• What you should do
Output the opening lines of the records exactly. End with the line that contains "def Obligations.JumpsFrame : Prop".
START Entries provided
/-- The jumps change only T, MAR and PC (10_state.md R34, 44_control.md R135, 44_control.md R136, 44_control.md R137, 44_control.md R138, 44_control.md R139). -/
def Obligations.JumpsFrame : Prop :=
  ∀ (i : Instr) (s t : State), jumps i = true → exec i s = .next t →
    t.a = s.a ∧ t.b = s.b ∧ t.sp = s.sp ∧ t.c = s.c ∧ t.z = s.z ∧ t.ir = s.ir ∧ t.opc = s.opc ∧
    t.halted = s.halted ∧ t.fault = s.fault ∧
    ∀ x, memRead Ref.config t x = memRead Ref.config s x

/-- PUSH A and CALL change only the stack bytes they store, SP, MAR, PC and, for CALL, T (10_state.md R34, 44_control.md R140, 45_stack.md R143, 20_memory.md R48). -/
def Obligations.StackStoresFrame : Prop :=
  (∀ s t : State, s.ram.wf = true → exec .pushA s = .next t →
      t.a = s.a ∧ t.b = s.b ∧ t.t = s.t ∧ t.c = s.c ∧ t.z = s.z ∧ t.pc = s.pc ∧ t.ir = s.ir ∧
      t.opc = s.opc ∧ t.halted = s.halted ∧ t.fault = s.fault ∧
      ∀ x, x ≠ stackAddress Ref.config (s.sp - 1#8) →
        memRead Ref.config t x = memRead Ref.config s x) ∧
    (∀ (target : Word) (s t : State), s.ram.wf = true → exec (.call target) s = .next t →
      t.a = s.a ∧ t.b = s.b ∧ t.c = s.c ∧ t.z = s.z ∧ t.ir = s.ir ∧ t.opc = s.opc ∧
      t.halted = s.halted ∧ t.fault = s.fault ∧
      ∀ x, x ≠ stackAddress Ref.config (s.sp - 1#8) → x ≠ stackAddress Ref.config (s.sp - 2#8) →
        memRead Ref.config t x = memRead Ref.config s x)

/-- Of all instructions only STA, STB and STX to ROM fault, and only they and HLT halt (60_exceptions.md R149, 60_exceptions.md R151, 46_system.md R146). -/
def Obligations.OnlyRomStoresFault : Prop :=
  ∀ (i : Instr) (s t : State), exec i s = .next t →
    (t.fault ≠ s.fault → ∃ ea, storeAddress i s = some ea ∧ ea.toNat < 0x8000) ∧
    (s.halted = false → t.halted = true →
      i = .hlt ∨ ∃ ea, storeAddress i s = some ea ∧ ea.toNat < 0x8000)

/-- A RET with the stack CALL left returns past the CALL and restores SP (44_control.md R140, 44_control.md R141, 20_memory.md R49). -/
def Obligations.ReturnUndoesCall : Prop :=
  ∀ (s t u : State) (target : Word), s.ram.wf = true → exec (.call target) s = .next t →
    u.ram = t.ram → u.sp = t.sp →
      ∃ v, exec .ret u = .next v ∧ v.pc = s.pc + 2#16 ∧ v.sp = s.sp

/-- A POP A with the stack PUSH A left loads the byte pushed and restores SP (45_stack.md R143, 45_stack.md R144, 20_memory.md R49). -/
def Obligations.PopUndoesPush : Prop :=
  ∀ s t u : State, s.ram.wf = true → exec .pushA s = .next t → u.ram = t.ram → u.sp = t.sp →
    ∃ v, exec .popA u = .next v ∧ v.a = zext16 (lo8 s.a) ∧ v.sp = s.sp

/-- A register an instruction does not read changes nothing else of its outcome (10_state.md R34, 10_state.md R21, 41_load_store.md R109 to R116, 42_move.md R117 to R120, 43_alu.md R121 to R133, 44_control.md R135 to R141, 45_stack.md R143, R144, 46_system.md R145, R146). 
R34 lists readers of T and MAR too; their rows latch both before use. The logic instructions pass C through (R21). -/
def Obligations.UnreadRegistersDoNotMatter : Prop :=
  ∀ (i : Instr) (s t : State), exec i s = .next t →
    (∀ x, readsA i = false →
      exec i { s with a := x } = .next { t with a := if writesA i then t.a else x }) ∧
    (∀ x, readsB i = false →
      exec i { s with b := x } = .next { t with b := if writesB i then t.b else x }) ∧
    (∀ x, readsSp i = false →
      exec i { s with sp := x } = .next { t with sp := if writesSp i then t.sp else x }) ∧
    (∀ x, readsC i = false →
      exec i { s with c := x } = .next { t with c := if writesC i then t.c else x }) ∧
    (∀ x, readsZ i = false →
      exec i { s with z := x } = .next { t with z := if writesZ i then t.z else x }) ∧
    (∀ mar ir tt opc, exec i { s with mar := mar, ir := ir, t := tt, opc := opc } =
      .next { t with
        mar := (if writesMar i then t.mar else mar), ir := ir,
        t := (if writesT i then t.t else tt), opc := opc })
end

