-- ==== Sys2Proof/Tests/Slice0.lean ====
section
/-! SUPPORT. The model's own tests: ill-formed terms refused, instruction words written out from the spec's
encodings, one-step vectors of 95_test_vectors.md (named after them; the expected values are the spec's), and for
every statement with hypotheses a witness that meets them. -/
namespace Sys2Proof.Tests
open Sys2Proof Sys2Proof.Machine

/-! ## Well-formedness: one ill-formed term for each check -/

/-- The default configuration with another table. -/
def withTable (rows : ControlTable) : Config := { Ref.config with table := rows }

/-- A table of one opcode, 0x50, with a row at step 2, and a last row after it where it is not the last. -/
def oneRow (w : ControlWord) : Config :=
  withTable (⟨0x50#8, 2, w⟩ :: if w.isLast then [] else [⟨0x50#8, 3, { isLast := true }⟩])

/-- R39. -/
theorem test_split_zero_refused : { Ref.config with split := 0#16 }.splitOk = false := by decide
/-- R48, lower bound. -/
theorem test_stackBase_in_rom_refused :
    { Ref.config with stackBase := 0x7FFF#16 }.stackBaseOk = false := by decide
/-- R48, upper bound. -/
theorem test_stackBase_too_high_refused :
    { Ref.config with stackBase := 0xFF01#16 }.stackBaseOk = false := by decide
/-- R82 item 1: no rows at steps 0, 1 or 16. -/
theorem test_step_out_of_range_refused : [0, 1, 16].all (fun n =>
    !ControlTable.stepsInRange [{ opcode := 0x50#8, step := n, word := { isLast := true } }]) = true := by
  decide
/-- R82 item 2: a gap, no last row, an early last row. -/
theorem test_unterminated_refused :
    ControlTable.terminates [⟨0x50#8, 2, {}⟩, ⟨0x50#8, 4, { isLast := true }⟩] = false ∧
    ControlTable.terminates [⟨0x50#8, 2, {}⟩, ⟨0x50#8, 3, {}⟩] = false ∧
    ControlTable.terminates [⟨0x50#8, 2, { isLast := true }⟩, ⟨0x50#8, 3, { isLast := true }⟩] = false := by
  decide
/-- R82 item 3: an opcode with no row at step 2 is unknown. -/
theorem test_opcode_without_rows_unknown :
    ControlTable.defined (oneRow { isLast := true }).table 0x51#8 = false := by decide
/-- R82 item 4. -/
theorem test_alu_drive_without_op_refused :
    (oneRow { drive := [.alu], latch := [.a], isLast := true }).wellFormed = false := by decide
/-- R82 item 5. -/
theorem test_t_with_its_halves_refused :
    (oneRow { drive := [.a], latch := [.t, .tl], isLast := true }).wellFormed = false ∧
    (oneRow { drive := [.a], latch := [.t, .th], isLast := true }).wellFormed = false := by decide
/-- R82 item 6; vector V7. -/
theorem test_V7_pc_latch_with_counter_refused :
    (oneRow { drive := [.t], latch := [.pc], pcInc := true, cond := .z, isLast := true }).wellFormed = false ∧
    (oneRow { drive := [.t], latch := [.a], cond := .z, isLast := true }).wellFormed = false := by
  decide
/-- R82 item 7. -/
theorem test_sp_latch_with_counter_refused :
    (oneRow { latch := [.sp], spInc := true, isLast := true }).wellFormed = false ∧
    (oneRow { latch := [.sp], spDec := true, isLast := true }).wellFormed = false ∧
    (oneRow { spInc := true, spDec := true, isLast := true }).wellFormed = false := by decide
/-- R73: two rows for one (opcode, step). -/
theorem test_duplicate_row_refused : ControlTable.functional
    [⟨0x50#8, 2, { isLast := true }⟩, ⟨0x50#8, 2, { isLast := true, halt := true }⟩] = false := by decide
/-- R166: construction refuses what the checks refuse. -/
theorem test_construct_refuses : State.construct { Ref.config with split := 0#16 } [] false =
    .refused .illFormedConfig := rfl
/-- R82: the pulse refuses too, so an ill-formed table has no meaning (row of V4 without its operation). -/
theorem test_pulse_refuses :
    pulse (oneRow { drive := [.alu, .b], latch := [.a], isLast := true }) State.reset =
      .refused .illFormedConfig := rfl
/-- R69: no instruction is ill-formed, at the ends of every operand's range. -/
theorem test_every_operand_wellFormed :
    [Instr.ldiA 0x00#8, .ldiB 0xFF#8, .lda 0x0000#16, .call 0xFFFF#16].all Instr.wellFormed = true := by
  decide
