/-- A member has arrived: it waits at SWAP, and its vectors have passed the cell stage. -/
def swapArrived (s : Block) (n : Nat) : Bool :=
  flag s (Reg.MX.ARRAY_STATUS_SWAP_PENDING (engBlock n)) && engState s n == 3 && (eng s n).arrayFree ≤ cycleOf s n

def isSwap (x : InFlight) : Bool := fOpcode x.word == opSWAP

/-- The member's SWAP completes in the swap cycle, ahead of the MMAs still in their accumulation (R125). -/
def finishSwap (n : Nat) (s : Block) : Block :=
  let e := eng s n
  let s := wr s (Reg.MX.ARRAY_STATUS_SWAP_PENDING (engBlock n)) 0
  match e.inflight.find? isSwap with
  | some x => resume (signal (setEng s n { e with inflight := e.inflight.filter (fun y => !isSwap y) }) n x.word) n
  | none => s

def doSwapEffect (s : Block) (c k : Nat) : Block :=
  let g := swapGroup s c k
  if g ≠ [] ∧ g.all (swapArrived s) ∧ shadowState s c k = 2 then
    let x := core s c k
    let s := setCore s c k { x with live := x.shadow }
    let s := setShadow s c k 0
    let s := overL (mxPages c k) (fun b t =>
      let t := incMod t (Reg.MX.WEIGHT_GEN_GEN b) 1
      wr (wr t (Reg.MX.WEIGHT_GEN_LIVE_TAG b) x.shadow.tag) (Reg.MX.ARRAY_STATUS_WT_FMT b) x.shadow.fmt) s
    overL g finishSwap s
  else s

/-! ### MMA (R128–R138) -/

/-- The bytes of a vector that enabled rows read, as accesses (R122, R143). -/
def vectorAccess (f k a : Nat) : List Access :=
  if fmtClass f = 3 then [⟨1, a, k / 16 * blockBytes f, false, none⟩, ⟨1, a + 8 * blockBytes f, k / 16, false, none⟩]
  else [⟨1, a, if f ≤ 1 then 2 * k else k, false, none⟩]

/-- Bytes of one activation vector. -/
def vectorBytes (f : Nat) : Nat := if f ≤ 1 then 256 else if f ≤ 4 then 128 else if f = 5 then 200 else 136

/-- The largest scale byte other than 0xFF, 127 where there is none (R148). -/
def maxScale (l : List Nat) : Nat :=
  let g := l.filter (fun x => x != 0xFF)
  if g.isEmpty then 127 else g.foldl max 0

/-- The accumulators of a half. -/
def halfOf (s : Block) (n h : Nat) : Half := Tab.get (core s (engCluster n) (engCoreOf n)).halves {} (engKind n * 2 + h)

/-- The anchor a CLEAR sets (R135, R148). -/
def clearAnchor (t : Tile) (w : Nat) (vecs : List (List Byte)) : Int :=
  if fMode w ≥ 5 then 0
  else if fSRel w then
    let nb := t.k / 16
    let sa := maxScale (vecs.flatMap (fun v => (List.range nb).map (aScale (fAFmt w) v)))
    let sw := maxScale ((List.range nb).flatMap (fun b => (List.range 128).map (fun j => wScale t (16 * b) j)))
    max (-512) (min 511 ((sa : Int) + sw - 254 + toSigned 10 (fMmaAnchor w)))
  else toSigned 10 (fMmaAnchor w)

/-- The halts found in an MMA (R129, R135, R136, R148, R90). -/
def mmaCauses (s : Block) (n w : Nat) : List Nat :=
  let b := engBlock n
  let t := (core s (engCluster n) (engCoreOf n)).live
  let h := fHalf w
  let cls := fmtClass t.fmt
  let bad := fmtClass (fAFmt w) != cls || !modeOk cls (fMode w) || (fSRel w && cls != 3) ||
    (!fClear w && (rd s (Reg.MX.ACC_HDR_STATE b h) == 0 || rd s (Reg.MX.ACC_HDR_MODE b h) != fMode w ||
      rd s (Reg.MX.ACC_HDR_FMT b h) != t.fmt))
  (if bad then [rsILLEGAL] else []) ++
  (List.range (fN w)).flatMap (fun v => (vectorAccess (fAFmt w) t.k (fMmaAddr w + v * 32 * fStride w)).flatMap (accessCauses s n w))

/-- The arrays of a cluster that run heavy now. -/
def heavyNow (s : Block) (c : Nat) : Nat :=
  ((List.range 24).filter (fun i => flag s (Reg.MX.ARRAY_STATUS_HEAVY_NOW (engPage8 c (i / 4) (i % 4))))).length

/-- The arrays hinted within the last 65,536 cycles: the last hint of each core (R315). -/
def hinted (s : Block) (c : Nat) : Nat :=
  let x := clus s c
  (x.hints.filter (fun h => x.cycle ≤ h.2.1 + 65536)).foldl (fun a h => a + h.2.2) 0

/-- A vector enters the array (R135): its column results, and the counts of accepted vectors (R139). -/
def mmaUnit : UnitFn := fun s n x i =>
  match x.effect with
  | .mma h r0 mode heavy stale rows inexact ovf =>
    let b := engBlock n
    let w := x.word
    let v := devRead s (spaceAddr n 1 (fMmaAddr w + i * 32 * fStride w)) (vectorBytes (fAFmt w))
    let r := vectorResult (core s (engCluster n) (engCoreOf n)).live (fAFmt w) mode (toSigned 10 (rd s (Reg.MX.ACC_HDR_ANCHOR b h))) v
    let s := when heavy (fun t => incMod t (Reg.MX.HEAVY_SHEET b) 1) (incMod s (Reg.MX.VECTORS_SHEET b) 1)
    let s := when (fHeavy w && !heavy) (fun t => incSat t (Reg.MX.LIGHT_FALLBACK b) 1) s
    (s, .mma h r0 mode heavy stale (rows ++ [r.1]) (inexact + r.2.1) (ovf || r.2.2))
  | e => (s, e)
END Entries provided
• Exercise solution
/-- The jumps change only T, MAR and PC (10_state.md R34, 44_control.md R135, 44_control.md R136, 44_control.md R137, 44_control.md R138, 44_control.md R139). -/
def Obligations.JumpsFrame : Prop :=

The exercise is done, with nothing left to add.